My first thought was successful: $x^4+x^2=x^2(x^2+1)$ and $x^3+x^2+1=x^2(x+1)+1$ so it is its own inverse because $(x^2(x+1)+1)^2\equiv x^4(x+1)^2+1\equiv x^4(x^2+1)+1\equiv1.$
The given solution claims to use the Euclidean algorithm, succintly, but I don't quite get it:
$x^4+x^2=(x^3+x^2+1)(x+1)+(x+1); \\ x^3+x^2+1=x^2(x+1)+1$
hence $1=(x^3+x^2+1)(x^3+x^2+1)+x^2(x^4+x^2)$
What is the logic in the above lines? How does it work in general?
For integers, if you're trying to find an inverse of $a$ mod $n$ using Euclidean algorithm, you would divide $n$ by $a$, find the remainder $r_1$, then divide $a$ by $r_1$, find the remainder $r_2$; divide $r_1$ by $r_2$, etc., until the remainder becomes 1. Here you're looking for the inverse of $x^3+x^2+1$ mod $x^4+x^2$, so you divide $x^4+x^2$ by $x^3+x^2+1$, find the remainder $x+1$, then divide $x^3+x^2+1$ by this remainder $x+1$, this time the remainder is already 1.

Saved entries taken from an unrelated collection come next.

theorem initHardware_neverFaults (modSel rate : Byte) (fd : Bool) {s : State} (h : s.IndicesInRange) :
    NeverFaults (initHardware modSel rate fd s) := by
  unfold initHardware
  split
  · exact neverFaults_refused _
  · split
    · exact neverFaults_refused _
    · exact (clockWait_neverFaults (s := s.setModSel modSel) h).andThen fun w hw =>
        afterClock_neverFaults modSel rate fd (preserved_indicesInRange.clockWait hw h)

theorem resumeHardware_neverFaults (modSel rate : Byte) (fd : Bool) {s : State} (h : s.IndicesInRange) :
    NeverFaults (resumeHardware modSel rate fd s) :=
  afterClock_neverFaults modSel rate fd h

theorem afterHardware_neverFaults {r : State × Progress} (h : r.1.IndicesInRange) : NeverFaults (afterHardware r) := by
  unfold afterHardware
  split
  · exact neverFaults_next _
  · exact (boundary_neverFaults _ h).thenNext
  · exact (boundary_neverFaults _ h).thenNext

theorem initDriver_neverFaults {s : State} (h : s.IndicesInRange) : NeverFaults (initDriver s) :=
  (initHardware_neverFaults _ _ _ h).andThen fun _ hr =>
    afterHardware_neverFaults (preserved_indicesInRange.initHardware hr h)

/-! The periodic task. -/

theorem busError_neverFaults {s : State} (h : s.IndicesInRange) : NeverFaults (busError s) := by
  unfold busError
  split
  · exact neverFaults_next _
  · exact (boundary_neverFaults _ h).thenNext

theorem cycleActive_neverFaults {s : State} (h : s.IndicesInRange) : NeverFaults (cycleActive s) := by
  refine (drainTransmit_neverFaults h).andThen fun d hd => ?_
  have hd' : d.1.IndicesInRange := drainTransmit_indicesInRange hd h
  refine (fillBurst_neverFaults _ hd').andThen fun u hu => ?_
  have hu' : u.IndicesInRange := (preserved_indicesInRange.withDs.fillBurst (fun _ _ hst => hst.2.1) hu).1 hd'
  exact (busError_neverFaults hu').thenNext

theorem cycleErrorHandling_neverFaults {s : State} (h : s.IndicesInRange) : NeverFaults (cycleErrorHandling s) := by
  unfold cycleErrorHandling
  split
  exact (initHardware_neverFaults _ _ _ h).thenNext

theorem cycleWork_neverFaults {s : State} (h : s.IndicesInRange) : NeverFaults (cycleWork s) := by
  unfold cycleWork
  split
  · exact (initDriver_neverFaults h).thenNext
  · exact cycleActive_neverFaults h
  · exact cycleErrorHandling_neverFaults h
  · exact neverFaults_next _

theorem periodicTask_neverFaults {s : State} (h : s.IndicesInRange) : NeverFaults (periodicTask s) := by
  unfold periodicTask
  split
  · exact neverFaults_next _
  · exact cycleWork_neverFaults h

/-- DRVINIT going on after its clock wait: the rest of HWINIT, then BUFINIT, then the request's end. -/
theorem resumeThenBuffers_neverFaults (modSel rate : Byte) (fd : Bool) (g : State × Progress → State) {s : State}
    (h : s.IndicesInRange) :
    NeverFaults (andThen (resumeHardware modSel rate fd s) fun r => andThen (afterHardware r) fun d => .next (g d)) :=
  (resumeHardware_neverFaults modSel rate fd h).andThen fun _ hr =>
    (afterHardware_neverFaults (preserved_indicesInRange.resumeHardware hr h)).thenNext

theorem resumeRequest_neverFaults (c : DrvCall) {s : State} (h : s.IndicesInRange) :
    NeverFaults (resumeRequest c s) := by
  unfold resumeRequest
  split
  · exact (resumeHardware_neverFaults _ _ _ h).thenNext
  · exact resumeThenBuffers_neverFaults _ _ _ _ h
  · split
    · exact resumeThenBuffers_neverFaults _ _ _ _ h
    · exact (resumeHardware_neverFaults _ _ _ h).thenNext
    · exact neverFaults_next _
    · exact neverFaults_next _

/-! Every request, and the step. -/

theorem exec_neverFaults (i : Instr) {s : State} (h : s.IndicesInRange) : NeverFaults (exec i s) := by
  cases i with
  | enqtx f => exact exec_task_neverFaults rfl h
  | deqrx => exact exec_task_neverFaults rfl h
  | reqshut => exact exec_task_neverFaults rfl h
  | evClk b => exact exec_env_neverFaults s rfl
  | evTxdone => exact exec_env_neverFaults s rfl
  | evRxframe g => exact exec_env_neverFaults s rfl
  | evErrcnt a b => exact exec_env_neverFaults s rfl
  | evBusoff => exact exec_env_neverFaults s rfl
  | evThl => exact exec_env_neverFaults s rfl
  | evDlcerr => exact exec_env_neverFaults s rfl
  | isr => exact exec_env_neverFaults s rfl
  | tick => exact (periodicTask_neverFaults h).thenNext.drvRequest
  | draintx => exact (drainTransmit_neverFaults h).thenNext.drvRequest
  | fillrx => exact (fillReceive_neverFaults h).thenNext.drvRequest
  | bufinit => exact (neverFaults_next _).drvRequest
  | drvinit => exact (initDriver_neverFaults h).thenNext.drvRequest
  | hwinit m r fd => exact (initHardware_neverFaults m r fd h).thenNext.drvRequest
  | setbaud r => exact (setBaudRate_neverFaults r s).thenNext.drvRequest
  | cfgflt => exact (configureFilters_neverFaults s).thenNext.drvRequest
  | tx1 f => exact (neverFaults_next _).drvRequest
  | rx1 => exact (receiveOne_neverFaults h).thenNext.drvRequest
  | geterr => exact (neverFaults_next _).drvRequest
  | deinit => exact (neverFaults_next _).drvRequest

theorem fetch_neverFaults (s : State) : NeverFaults (fetch s) := by
  unfold fetch
  split
  · exact neverFaults_next _
  · exact neverFaults_refused _

theorem fetch_indicesInRange {s : State} {p : Instr × State} (hp : fetch s = .next p) (h : s.IndicesInRange) :
    p.2.IndicesInRange := by
  unfold fetch at hp
  split at hp
  · cases hp; exact h
  · cases hp

theorem serveRequest_neverFaults (i : Instr) {s : State} (h : s.IndicesInRange) : NeverFaults (serveRequest i s) := by
  unfold serveRequest
  split
  · exact neverFaults_refused _
  · exact exec_neverFaults i h

theorem serveInbox_neverFaults {s : State} (h : s.IndicesInRange) : NeverFaults (serveInbox s) := by
  unfold serveInbox
  split
  · exact neverFaults_next _
  · exact (fetch_neverFaults s).andThen fun p hp => serveRequest_neverFaults p.1 (fetch_indicesInRange hp h)

theorem goOn_neverFaults (c : DrvCall) {s : State} (h : s.IndicesInRange) : NeverFaults (goOn c s) := by
  refine (boundary_neverFaults _ h).andThen fun u hu => ?_
  split
  · exact resumeRequest_neverFaults c (preserved_indicesInRange.boundary hu h)
  · exact neverFaults_next u

/-- With the indices in range no step faults, whatever request it serves and whatever other agents do inside it. -/
theorem step_neverFaults {s : State} (h : s.IndicesInRange) : NeverFaults (step s) := by
  unfold step serveNext
  split
  · exact goOn_neverFaults _ h
  · exact serveInbox_neverFaults h

/-- Settles O46: a sound state has its buffer indices in range, and from there no step faults. -/
theorem soundStatesNeverFault : Obligations.SoundStatesNeverFault :=
  fun _ h => step_neverFaults h.indicesInRange

end Sys2Proof.Machine
end

section
/-! SUPPORT. The laws of a circular buffer as a bounded queue (10_state.md R22, R26): what a store at the write-pointer and an
advance of the read-pointer do to `Ring.queue`. -/

namespace Sys2Proof.Machine

/-! The arithmetic of the indices, for indices below the capacity. -/

theorem nextIndex_eq {cap p : Nat} (h : p < cap) : nextIndex cap p = if p + 1 = cap then 0 else p + 1 := by
  unfold nextIndex
  split
  · next hp => rw [hp, Nat.mod_self]
  · exact Nat.mod_eq_of_lt (by omega)

/-- The pointer advance wraps behind the last slot, and elsewhere goes one further. -/
theorem nextIndex_cases {cap p : Nat} (h : p < cap) :
    (p + 1 = cap ∧ nextIndex cap p = 0) ∨ (p + 1 < cap ∧ nextIndex cap p = p + 1) := by
  rw [nextIndex_eq h]
  split <;> omega

/-- The slot `k` places after the index `p`. -/
theorem add_mod_cap {cap p k : Nat} (hp : p < cap) (hk : k < cap) :
    (p + k) % cap = if p + k < cap then p + k else p + k - cap := by
  split
  · next h => exact Nat.mod_eq_of_lt h
  · rw [Nat.mod_eq_sub_mod (by omega), Nat.mod_eq_of_lt (by omega)]

/-- Advancing the start by one is counting from one place further. -/
theorem nextIndex_add_mod (cap p k : Nat) : (nextIndex cap p + k) % cap = (p + (k + 1)) % cap := by
  rw [nextIndex, Nat.mod_add_mod, Nat.add_assoc, Nat.add_comm 1 k]

theorem Ring.isEmpty_iff {r : Ring} : r.isEmpty = true ↔ r.rd = r.wr := by simp [Ring.isEmpty]

theorem Ring.count_lt {cap : Nat} {r : Ring} (h : r.IndicesBelow cap) : r.count cap < cap := by
  obtain ⟨hw, hr⟩ := h
  unfold Ring.count; split <;> omega

/-- The buffer is full when all slots but one are in use (R22, R26). -/
theorem Ring.isFull_iff {cap : Nat} {r : Ring} (h : r.IndicesBelow cap) :
    r.isFull cap = true ↔ r.count cap = cap - 1 := by
  obtain ⟨hw, hr⟩ := h
  simp only [Ring.isFull, decide_eq_true_eq, nextIndex_eq hw, Ring.count]
  split <;> split <;> omega

/-- The write-pointer stands behind the newest frame. -/
theorem Ring.rd_add_count {cap : Nat} {r : Ring} (h : r.IndicesBelow cap) : (r.rd + r.count cap) % cap = r.wr := by
  rw [add_mod_cap h.2 (Ring.count_lt h)]
  obtain ⟨hw, hr⟩ := h
  unfold Ring.count; split <;> split <;> omega

/-- No frame that the buffer holds stands at the write-pointer. -/
theorem Ring.rd_add_ne_wr {cap k : Nat} {r : Ring} (h : r.IndicesBelow cap) (hk : k < r.count cap) :
    (r.rd + k) % cap ≠ r.wr := by
  rw [add_mod_cap h.2 (Nat.lt_trans hk (Ring.count_lt h))]
  obtain ⟨hw, hr⟩ := h
  unfold Ring.count at hk; split at hk <;> split <;> omega

theorem Ring.count_of_advanceWr {cap : Nat} {r : Ring} (h : r.IndicesBelow cap) (hf : r.isFull cap = false)
    (m : SlotMem) : (⟨m, nextIndex cap r.wr, r.rd⟩ : Ring).count cap = r.count cap + 1 := by
  obtain ⟨hw, hr⟩ := h
  have hnext := nextIndex_cases hw
  simp only [Ring.isFull, decide_eq_false_iff_not] at hf
  simp only [Ring.count]
  split <;> split <;> omega

theorem Ring.count_of_advanceRd {cap : Nat} {r : Ring} (h : r.IndicesBelow cap) (he : r.isEmpty = false) :
    r.count cap = ({ r with rd := nextIndex cap r.rd } : Ring).count cap + 1 := by
  obtain ⟨hw, hr⟩ := h
  simp only [Ring.isEmpty, decide_eq_false_iff_not] at he
  simp only [Ring.count, nextIndex_eq hr]
  split <;> split <;> split <;> omega

/-! The queue. -/

theorem Ring.queue_length (cap : Nat) (r : Ring) : (r.queue cap).length = r.count cap := by simp [Ring.queue]

/-- A buffer with equal indices holds no frame (R22, R26). -/
theorem Ring.queue_of_empty {cap : Nat} {r : Ring} (h : r.rd = r.wr) : r.queue cap = [] := by
  simp [Ring.queue, Ring.count, h]

theorem Ring.isFull_iff_queue {cap : Nat} {r : Ring} (h : r.IndicesBelow cap) :
    r.isFull cap = true ↔ (r.queue cap).length = cap - 1 := by
  rw [Ring.queue_length, Ring.isFull_iff h]

/-- A queue whose indices are in range holds at most all slots but one. -/
theorem Ring.queue_length_le {cap : Nat} {r : Ring} (h : r.IndicesBelow cap) : (r.queue cap).length ≤ cap - 1 := by
  rw [Ring.queue_length]
  exact Nat.le_sub_one_of_lt (Ring.count_lt h)

/-- Storing a cell at the write-pointer of a buffer with room and advancing it appends the cell to the queue. -/
theorem Ring.queue_store {cap : Nat} {r : Ring} (h : r.IndicesBelow cap) (hf : r.isFull cap = false) (c : CanFrame) :
    (⟨Memory.write r.slots r.wr c, nextIndex cap r.wr, r.rd⟩ : Ring).queue cap = r.queue cap ++ [c] := by
  have hold : ∀ k ∈ List.range (r.count cap),
      Memory.read (Memory.write r.slots r.wr c) ((r.rd + k) % cap) = Memory.read r.slots ((r.rd + k) % cap) :=
    fun k hk => Memory.read_write_other _ c (Ring.rd_add_ne_wr h (List.mem_range.1 hk))
  simp only [Ring.queue, Ring.count_of_advanceWr h hf, List.range_succ, List.map_append, List.map_congr_left hold,
    List.map_cons, List.map_nil, Ring.rd_add_count h, Memory.read_write_same]

/-- A buffer that is not empty holds the frame at its read-pointer, and behind it what it holds once that is advanced. -/
theorem Ring.queue_eq_cons {cap : Nat} {r : Ring} (h : r.IndicesBelow cap) (he : r.isEmpty = false) :
    r.queue cap = Memory.read r.slots r.rd :: ({ r with rd := nextIndex cap r.rd } : Ring).queue cap := by
  rw [Ring.queue, Ring.count_of_advanceRd h he, List.range_succ_eq_map]
  simp [Ring.queue, Function.comp_def, nextIndex_add_mod, Nat.mod_eq_of_lt h.2]

end Sys2Proof.Machine
end

section
/-! PROOF of O45 (10_state.md R18, R21, R22, R25, R26, R36, R44). Every elementary update of a request keeps soundness; the
closure principle of Laws/Closure.lean carries that to every step. -/

namespace Sys2Proof.Machine

/-! The parts of soundness. -/

theorem Ring.Sound.wr_lt {cap : Nat} {r : Ring} (h : r.Sound cap) : r.wr < cap := h.1

theorem Ring.Sound.rd_lt {cap : Nat} {r : Ring} (h : r.Sound cap) : r.rd < cap := h.2.1

theorem State.Sound.fifo_le {s : State} (h : s.Sound) : s.ctl.hwrx.length ≤ s.cfg.hwrxDepth := h.2.2.2.1

theorem State.Sound.rules_le {s : State} (h : s.Sound) : s.ctl.fltN ≤ s.ctl.flt.length := h.2.2.2.2

/-! What keeps a buffer sound. -/

/-- Moving the indices within the buffer keeps it sound. -/
theorem Ring.Sound.moveIndices {cap wr rd : Nat} {r : Ring} (h : r.Sound cap) (hw : wr < cap) (hr : rd < cap) :
    ({ r with wr := wr, rd := rd } : Ring).Sound cap := by
  obtain ⟨-, -, hcells⟩ := h
  exact ⟨hw, hr, hcells⟩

To find the inverse, you work backwards. The second equation tells you $$1 = (x^3+x^2+1) - (x^2(x+1))$$ By the first equation, $$x+1 = [x^4+x^2] - [(x^3+x^2+1)(x+1)]$$ Plug this into the above equation: $$1=(x^3+x^2+1)- x^2(x^4+x^2-(x^3+x^2+1)(x+1)) \equiv (x^3+x^2+1)(1+x^3+x^2)$$
In short, you're doing exactly the same thing as when you solved congruence relations of integers using Euclidean algotithm.